theorem test_function_rows :
    answersOf (.difFuncInstantaneous 0 0 4) = [.func .instantaneous] ∧ answersOf (.difFuncMaximum 1 0 5) = [.func .maximum]
    ∧ answersOf (.difFuncMinimum 0 0 2) = [.func .minimum] ∧ answersOf (.difFuncError 0 0 2) = [.func .error] := by decide

/-- DL1 and the lengths of 30_encoding.md R96, one row of each kind. -/
theorem test_data_rows :
    answersOf (.difData6Int6 0 0 0) = [.dataField (.int .w6) (.fixed 6)]
    ∧ answersOf (.difDataEBcd12 0 0 0) = [.dataField (.bcd 12) (.fixed 6)]
    ∧ answersOf (.difDataDVarLen 0 0 0) = [.dataField .varLen .onePlusLvar] := by decide

/-- RH28, RH29, RH30, RH26. -/
theorem test_special_rows :
    answersOf (.difMfrTail [0xAA, 0xBB]) = [.header (.item (.mfrTail 0 3 false))]
    ∧ answersOf (.difMfrTailMore []) = [.header (.item (.mfrTail 0 1 true))]
    ∧ answersOf .difFiller = [.header .filler]
    ∧ answersOf (.difSpecialOther 0x3F) = [.header (.item (.refused 0 .specialDif))] := by decide

/-- VL1, VL2, VL9, VL11, VL12, VL13, VL16. -/
theorem test_vif_rows :
    answersOf (.vif00Energy 0 6) = [.entry (.known .energy .wattHour 3)]
    ∧ answersOf (.vif10Volume 0 3) = [.entry (.known .volume .cubicMetre (-3))]
    ∧ answersOf (.vif48VolumeFlow 0 3) = [.entry (.known .volumeFlow .cubicMetrePerSecond (-6))]
    ∧ answersOf (.vif58FlowTemperature 0 2) = [.entry (.known .flowTemperature .degreeCelsius (-1))]
    ∧ answersOf (.vif6DTimePoint 0) = [.entry (.known .timePoint .dateTime 0)]
    ∧ answersOf (.vif6FReserved 0) = [.entry .reserved] ∧ answersOf (.vif7BExtTableFB 1) = [.entry (.extTable .fb)] := by
  decide

/-- DV11 under the default interpretation of a real: 1.0 is 1000 in W with scale 3. -/
theorem test_final_value :
    finalValue (K := Rat) binary32 ⟨.resolved .power .watt 3, .real 0x3F800000, 0, 0, 0, .instantaneous, 0x2E, [], []⟩
      = some (.real (.number 1000)) := by
  have h : binary32 0x3F800000 = .number ((1 : Rat) * (2 ^ 23 + 0 : Nat) * pow2 (127 - 150)) := rfl
  simp only [finalValue, scaledValue, h, scaleReal, pow2, pow10]
  norm_num [Int.toNat]

/-- DV1 and its final value, 12345000 Wh, under the default parameters over the reals. -/
theorem test_record_final_value :
    recordFinalValue (defaultParameters (K := Real)) [0x04, 0x06, 0x39, 0x30, 0x00, 0x00] ⟨0, 6, 4, [], 6, [], 2, 4⟩
      = some (.exact 12345000) := by
  have h : recDecode defaultConfig [0x04, 0x06, 0x39, 0x30, 0x00, 0x00] ⟨0, 6, 4, [], 6, [], 2, 4⟩
      = some ⟨.resolved .energy .wattHour 3, .num 12345, 0, 0, 0, .instantaneous, 6, [], [0x39, 0x30, 0x00, 0x00]⟩ := by
    decide
  simp only [recordFinalValue, defaultParameters, h, Option.bind_some, finalValue, scaledValue, pow10]
  norm_num [Int.toNat]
********
• DIRECTIONS FOR THIS TASK: Extract each line from the entries above that contains the string "scaledValue".

• RESPONSE TO THE EXERCISE:
  simp only [finalValue, scaledValue, h, scaleReal, pow2, pow10]
  simp only [recordFinalValue, defaultParameters, h, Option.bind_some, finalValue, scaledValue, pow10]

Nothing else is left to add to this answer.